(Saved entries)

-- ==== Sys2Proof/Machine/Matrix.lean ====
section
/-! DEFINITION. Machine/Matrix.lean: the M-class commands (R171 to R218, R249 to R266, R290, R291): waits, predication, weight loads,
preloads, passes with their spills and replays, drains, and the completions. An instruction computes once its sources are
read; its completion releases what R188 says that others wait for. -/

namespace Sys2Proof.Machine

/-! ## Units and waits (R172, R188, R189, R230) -/

def CellSt.modArr (x : CellSt) (f : ArraySt → ArraySt) : CellSt := { x with arr := f x.arr }
def State.modArr (s : State) (c : Nat) (f : ArraySt → ArraySt) : State := s.modCell c fun x => x.modArr f

/-- The unit that a word names. -/
def ArraySt.geo (a : ArraySt) (w : W64) : Geo := { quarter := a.quarter, u := if a.quarter then wQ w else 0 }
def Geo.stat (g : Geo) (t : Nat) : Nat := 4 * t + g.u
def Geo.bank (g : Geo) (b : Nat) : Nat := 2 * g.u + b
def ArraySt.status (a : ArraySt) (g : Geo) (t : Nat) : QStat := a.stat.getD (g.stat t) QStat.reset
def ArraySt.modStatus (a : ArraySt) (g : Geo) (t : Nat) (f : QStat → QStat) : ArraySt := { a with stat := modAt (g.stat t) f a.stat }
def ArraySt.bankOf (a : ArraySt) (g : Geo) (b : Nat) : Bank := a.banks.getD (g.bank b) Bank.empty

def MOp.on (o : MOp) (g : Geo) (t : Nat) : Bool := o.unit == g.u && o.tile == t

/-- An instruction need not wait for what runs in the array (R188, R192, R230, R262): nothing that it waits for is under way. An MMUL that
is due to be replayed is under way, and a later MMUL of its unit waits for it, so that the foot adds in program order. -/
def CellSt.mReady (x : CellSt) (op : Nat) (g : Geo) (w : W64) (skip : Bool) : Bool :=
  let a := x.arr
  let none_ (p : MOp → Bool) : Bool := !a.mops.any p
  let drain (o : MOp) : Bool := o.op == 2 || o.op == 4
  match op with
  | 0 => a.mops.isEmpty
  | 1 => skip || ((none_ fun o => o.op == 1) && !(a.replays.any fun r => r.q == g.u && r.bank == wBank w))
  | 2 => none_ (fun o => drain o || (o.on g (wT w) && o.op == 3)) && x.vec.accRead != some (wT w)
  | 3 => none_ (fun o => (o.op == 1 && o.unit == g.u && o.bank == wBank w) || (o.on g (wT w) && drain o)) &&
      !(a.replays.any fun r => r.q == g.u) && x.vec.accRead != some (wT w)
  | _ => none_ fun o => drain o || (o.on g (wT w) && o.op == 3)

/-- VPRED is in flight. -/
def CellSt.predBusy (x : CellSt) : Bool := match x.vec.fin with | some f => f.pred.isSome | none => false

/-! ## Predication (R262) -/

/-- The block of a predicated word. -/
def predBlock (li : List Nat) (w : W64) : Nat := if wPl w then (wPb w + li.getD 0 0) % 32 else wPb w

■ Task prompt ■
Give back the entries exactly, so that each line matches the original.

■ The completed task ■
-- ==== Sys2Proof/Machine/Matrix.lean ====
section
/-! DEFINITION. Machine/Matrix.lean: the M-class commands (R171 to R218, R249 to R266, R290, R291): waits, predication, weight loads,
preloads, passes with their spills and replays, drains, and the completions. An instruction computes once its sources are
read; its completion releases what R188 says that others wait for. -/

namespace Sys2Proof.Machine

/-! ## Units and waits (R172, R188, R189, R230) -/

def CellSt.modArr (x : CellSt) (f : ArraySt → ArraySt) : CellSt := { x with arr := f x.arr }
def State.modArr (s : State) (c : Nat) (f : ArraySt → ArraySt) : State := s.modCell c fun x => x.modArr f

/-- The unit that a word names. -/
def ArraySt.geo (a : ArraySt) (w : W64) : Geo := { quarter := a.quarter, u := if a.quarter then wQ w else 0 }
def Geo.stat (g : Geo) (t : Nat) : Nat := 4 * t + g.u
def Geo.bank (g : Geo) (b : Nat) : Nat := 2 * g.u + b
def ArraySt.status (a : ArraySt) (g : Geo) (t : Nat) : QStat := a.stat.getD (g.stat t) QStat.reset
def ArraySt.modStatus (a : ArraySt) (g : Geo) (t : Nat) (f : QStat → QStat) : ArraySt := { a with stat := modAt (g.stat t) f a.stat }
def ArraySt.bankOf (a : ArraySt) (g : Geo) (b : Nat) : Bank := a.banks.getD (g.bank b) Bank.empty

def MOp.on (o : MOp) (g : Geo) (t : Nat) : Bool := o.unit == g.u && o.tile == t

/-- An instruction need not wait for what runs in the array (R188, R192, R230, R262): nothing that it waits for is under way. An MMUL that
is due to be replayed is under way, and a later MMUL of its unit waits for it, so that the foot adds in program order. -/
def CellSt.mReady (x : CellSt) (op : Nat) (g : Geo) (w : W64) (skip : Bool) : Bool :=
  let a := x.arr
  let none_ (p : MOp → Bool) : Bool := !a.mops.any p
  let drain (o : MOp) : Bool := o.op == 2 || o.op == 4
  match op with
  | 0 => a.mops.isEmpty
  | 1 => skip || ((none_ fun o => o.op == 1) && !(a.replays.any fun r => r.q == g.u && r.bank == wBank w))
  | 2 => none_ (fun o => drain o || (o.on g (wT w) && o.op == 3)) && x.vec.accRead != some (wT w)
  | 3 => none_ (fun o => (o.op == 1 && o.unit == g.u && o.bank == wBank w) || (o.on g (wT w) && drain o)) &&
      !(a.replays.any fun r => r.q == g.u) && x.vec.accRead != some (wT w)
  | _ => none_ fun o => drain o || (o.on g (wT w) && o.op == 3)

/-- VPRED is in flight. -/
def CellSt.predBusy (x : CellSt) : Bool := match x.vec.fin with | some f => f.pred.isSome | none => false

/-! ## Predication (R262) -/

/-- The block of a predicated word. -/
def predBlock (li : List Nat) (w : W64) : Nat := if wPl w then (wPb w + li.getD 0 0) % 32 else wPb w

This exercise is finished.